Tech

With the TikTok ban looming, this Chinese app is becoming popular with Americans


NEW YORK – Chinese social media app RedNote, known in China as Xiaohongshu, gained nearly 3 million users in the US in a single day earlier this week as a wave of “TikTok Refugees” claimed to be participating, according to new data from analytics firm Similarweb.

The Chinese app had about 3.4 million daily active users on both iOS and Android devices in the United States as of Monday, up from less than 700,000 the day before and about 300,000 last week, according to estimates by Similarweb.

The influx of users has been boosted by a US ban on TikTok, which is used by 170 million Americans, because of national security concerns.

The data shows an even bigger swing for RedNote among US users this week than previously known, explaining its dramatic rise to the top of the download rankings down of the US app store. Reuters reported on Tuesday that more than 700,000 new users have joined the app in just two days.

It also shows the platform is racing ahead of sister app TikTok Lemon8, which saw moderate growth after parent company ByteDance linked the login functions of the two apps in November.

Lemon8 had 1.7 million daily active users in the United States on Monday, up from about 1.1 million in previous weeks, according to Similarweb.

Meanwhile, TikTok usage in the United States fell before the ban, down 2.1% from the previous week, to about 82.2 million daily active users, Similarweb said.

Many Chinese users on RedNote welcome newcomers and enthusiastically answer questions on topics such as famous Chinese dishes, tourist attractions in the city, and even China’s birth policy.
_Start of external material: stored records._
-- ==== Sys2Proof/Syntax.lean ====
section
/-! DEFINITION. Instructions as terms: operand codes (R45), the twelve fields of an instruction word (R39), and one
constructor for each row of spec/opcode_table.json. The first 161 rows are instructions and carry their fields; the
other 90 are the operations and events of the part's other agents and carry the data that the agent supplies; those
that carry none stand last. -/

namespace Sys2Proof

/-- An operand code, by the classes of R45. `maps` is the SA of format X: first map in [3:0], second in [7:4] (R42). -/
inductive Opnd where
  | v (n : Fin 128)
  | k (n : Fin 32)
  | special (n : Fin 22)
  | p (n : Fin 8)
  | acc (n : Fin 16)
  | pf (n : Fin 4)
  | cv (n : Fin 8)
  | imm
  | zero
  | none
  | maps (a b : Fin 16)
  deriving DecidableEq, Repr

/-- A port of a switch: the switch, and the package whose two links end there (R409). -/
structure Port where
  switch : Nat
  pkg : Nat
  deriving DecidableEq, Repr

/-- The fields of an instruction word beside its opcode (R39). -/
structure Fields where
  /-- GRD[13]: the guard predicate is negated (R40). -/
  neg : Bool := false
  /-- GRD[12:10]: the guard predicate (R40). -/
  pred : Fin 8 := 7
  /-- REUSE, a hint that changes no result and no trap (R41). -/
  reuse : BitVec 3 := 0
  dst : Opnd := .none
  sa : Opnd := .none
  sb : Opnd := .none
  sc : Opnd := .none
  mod : BitVec 7 := 0
  aux : BitVec 8 := 0
  imm : BitVec 32 := 0
  deriving DecidableEq, Repr
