/-- Settle the flits of a direction before its active set changes, which it does only between two flits: the flit in progress is
finished at the old width (R395). -/
def settleFlits (s : State) (d : Nat) : State :=
  let x := s.linkDir d
  let (a, b) := s.flitSlots d
  let whole := (a + 31) / 32 * 32
  s.setLinkDir d { x with slots := whole, redSlots := b + (if b > x.redSlots then whole - a else 0), counted := s.gt }

/-- The beat counter of a direction: beats sent since its active set changed (R395). A wavelength carries a beat in 4 ns. -/
def beatCounter (s : State) (d : Nat) : Nat := s.activeWaves d * (s.gt - s.flitStart d) / 4

/-- The wavelength of beat `j`: the active ones in ascending order, round and round (R395). -/
def beatWave (s : State) (d j : Nat) : Option Nat :=
  let on := carrying (s.linkDir d)
  on[j % on.length]?

/-- The argument of a notification about a wavelength: link, direction, wavelength (R410). -/
def waveArg (d w : Nat) : Nat := d / 2 + d % 2 * 2 ^ 8 + w * 2 ^ 9

/-- A RESTORING wavelength is ACTIVE: the boundary is reached (R398). What was carried at the old width is settled first (R395). -/
def restoreWave (s : State) (d w : Nat) : State :=
  let s := s.settleFlits d
  let x := s.linkDir d
  let s := s.setLinkDir d { x with
    restored := x.restored + 1
    waves := Sparse.set {} x.waves w { Sparse.get {} x.waves w with
      state := .active, attempts := 0, spare := false, boundary := none, checked := s.gt, since := s.gt } }
  s.notify 0x02 (waveArg d w)

/-- Before a flit goes out, the wavelengths whose announced boundary it is carry beats again (R398, R411). -/
def reachBoundary (s : State) (d : Nat) : State :=
  ((List.range 8).filter (fun w =>
    let x := Sparse.get ({} : Wave) (s.linkDir d).waves w
    x.state == .restoring && x.boundary == some (s.linkDir d).seq)).foldl (fun s w => s.restoreWave d w) s

/-- Send one flit on the outbound direction of a link: sequence number, ACK and replay store (R394, R396). -/
def putFlit (s : State) (link : Nat) (f : Flit) : State :=
  let s := s.reachBoundary (2 * link)
  let x := s.linkDir (2 * link)
  let ack := ((s.linkDir (2 * link + 1)).expected + 4095) % 4096
  let sent := x.replay ++ [{ f with seq := x.seq, ack, spkg := s.net.pkg }]
  s.setLinkDir (2 * link) { x with seq := (x.seq + 1) % 4096, replay := sent.drop (sent.length - 256) }

/-- Send a message about an address for a tenant and class (R393, R394, R401), in one flit of its own (log entry 18, DESIGN CHOICE), to the
address's home or to the package given. -/
def sendMessage (s : State) (t c vc a : Nat) (data : List Byte := []) (dst : Nat := pkgOf a) : State :=
  match s.routeOf a with
  | none => s
  | some link =>
    let s := s.putFlit link { gen := (s.tenant t).gen, tenant := t, tclass := c, vc, dpkg := dst, payload := messagePayload vc a data }
    let n := 4 * t + c
    { s with net := { s.net with txb := Sparse.set 0 s.net.txb n (Sparse.get 0 s.net.txb n + 256) } }

/-- Answer a request of package `p`: its tenant and class are that package's (log entry 18). -/
def sendAnswer (s : State) (vc line p : Nat) (data : List Byte := []) : State :=
  let who := Config.requestSender s.freshCount % 64
  s.fresh.sendMessage (who / 4) (who % 4) vc (256 * line) data p

/-- Send a control flit on a link, whose first data bytes say what it names (log entry 18). -/
def sendControl (s : State) (link : Nat) (what : List Byte) : State :=
  s.putFlit link { type := 2, vc := 3, payload := messagePayload 3 link what }

/-- Ask the sender of a link's inbound direction for replay from a sequence number (R396). -/
def askReplay (s : State) (link seq : Nat) : State := s.sendControl link (leBytes 2 (seq % 4096))

/-- Announce a flit boundary of an outbound direction, by the sequence number of the first flit at the new width (R398). -/
def announce (s : State) (d : Nat) : State := s.sendControl (d / 2) (leBytes 2 (((s.linkDir d).seq + 1) % 4096))

/-- WITHDRAW or RESTORE of a wavelength of an inbound direction, sent on the reverse direction (R398). -/
def askWave (s : State) (d w : Nat) : State := s.sendControl (d / 2) (leBytes 1 w)

/-! ## Remote-line frames of this package -/

/-- The remote-line frame that holds a line, with the line's number in the frame (R219). -/
def remoteFrame (s : State) (line : Nat) : Option (Nat × Nat) :=
  match s.tables.frames.find? (fun e => e.2.role == .remoteLine && e.2.state != .free &&
      e.2.backing / 4096 == line / 16) with
  | some e => some (e.1, line % 16)
  | none => none

/-- Send the masked bytes of one sector home; what is uncorrectable here poisons the sector there (R219, R220). -/
def sendMasked (s : State) (t here home : Nat) : State :=
  let masked := (List.range 64).filter (fun i => s.isMasked (here + i))
  if masked.isEmpty then s
  else
    let (s, bs, bad) := s.readBytes here 64
    let s := s.sendMessage t 0 2 home bs
    let s := s.mergeBytes home 2 (masked.map (fun i => (i, bs.getD i 0)))
    if bad then s.poison home 64 else s

/-- Send the masked bytes of one line of a remote-line frame home and clear the mask (R219). -/
def writeBackLine (s : State) (fid n : Nat) : State :=
  let fr := s.frame fid
  let here := (frameLoc fid (n * 256)).phys
  let home := fr.backing / 4096 * 4096 + n * 256
  let s := (List.range 4).foldl (fun s i => s.sendMasked fr.owner (here + 64 * i) (home + 64 * i)) s
  let s := s.setMasks here 256 false
  s.updFrame fid (fun f => { f with dirty := f.dirty &&& ~~~(BitVec.ofNat 64 (0xF * 2 ^ (4 * n))) })
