/-- Fetch one sector of a remote-line frame, merging under the mask (R219): its line is read through the directory. A word that is
uncorrectable at home is so here, except one that was written here whole (R220). While the line's range is rebuilt no copy is granted (R407). -/
def fillRemote (s : State) (fid n : Nat) (cls : Nat := 0) : State :=
  let fr := s.frame fid
  let home := fr.backing + 64 * n
  if s.sectorValid fid n || s.rangeClosed home then s
  else
    let here := (frameLoc fid (64 * n)).phys
    let (s, bs, bad) := s.askHome fr.owner cls home 64 true
    let fetched := (bs.zipIdx.map (fun x => (x.2, x.1))).filter (fun x => !s.isMasked (here + x.1))
    let s := s.mergeBytes here 2 fetched
    let whole := fun (w : Nat) => (List.range 32).all (fun i => s.isMasked (here + 32 * w + i))
    ((List.range 2).foldl (fun s w => if bad && !whole w then s.poison (here + 32 * w) 32 else s) s).markValid fid n

/-- The frame that holds a backing page for whichever tenant (R358). -/
def holderOf (s : State) (backing : Nat) : Option Nat :=
  (s.tables.frames.find? (fun e => e.2.backing == backing && (e.2.state == .mapped || e.2.state == .draining) &&
    (e.2.role == .page || e.2.role == .remoteLine))).map (·.1)

/-! ### Places -/

/-- The place of an access after translation and forwarding. -/
inductive Place where
  /-- Scratch bytes. -/
  | scratch (loc : Loc)
  | hbm (addr : Nat)
  | frame (fid off : Nat)
  | remote (addr : Nat)
  /-- A place to which FORWARDING frames have passed the access on: each counts it where it is performed (R329). -/
  | forwarded (hops : List Nat) (p : Place)
  deriving DecidableEq, Repr

/-- The place itself, once the forwarding is counted. -/
def Place.bare : Place → Place
  | .forwarded _ p => p.bare
  | p => p

/-- The remote-line frame in which this package holds a remote page now (R219). -/
def remoteHolder (s : State) (a : Nat) : Option Nat :=
  (s.tables.frames.find? (fun e => e.2.role == .remoteLine && (e.2.state == .mapped || e.2.state == .draining) &&
    e.2.backing / 4096 == a / 4096)).map (·.1)

/-- The entry that forwards from a backing address: a channel's (R331), or what a PUBLISH left of a page with no frame (R252, R335), which
reads through stale translations pass by. -/
def forwardOf (s : State) (read : Bool) (a : Nat) : Option ChannelForward :=
  s.tables.forwards.find? (fun y => y.page == a / 4096 && s.gt < y.horizon && !(read && y.published))

/-- Where an access ends: the FORWARDING frames that pass it on, whether a PUBLISH left one of the places, and the place. -/
structure Path where
  hops : List Nat := []
  published : Bool := false
  place : Place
China, though there are also signs that US users are testing the limits set by Beijing’s censorship authorities.

China has for years tightly controlled cyberspace through its “Great Wall” censorship architecture and blocked foreign social media networks like Instagram and X.

US users who have amassed a following and a career on TikTok for months had hoped that they would find a way to avoid the US ban passed into law in 2023, but the resignations seemed as will happen this week as the January 19 deadline approaches.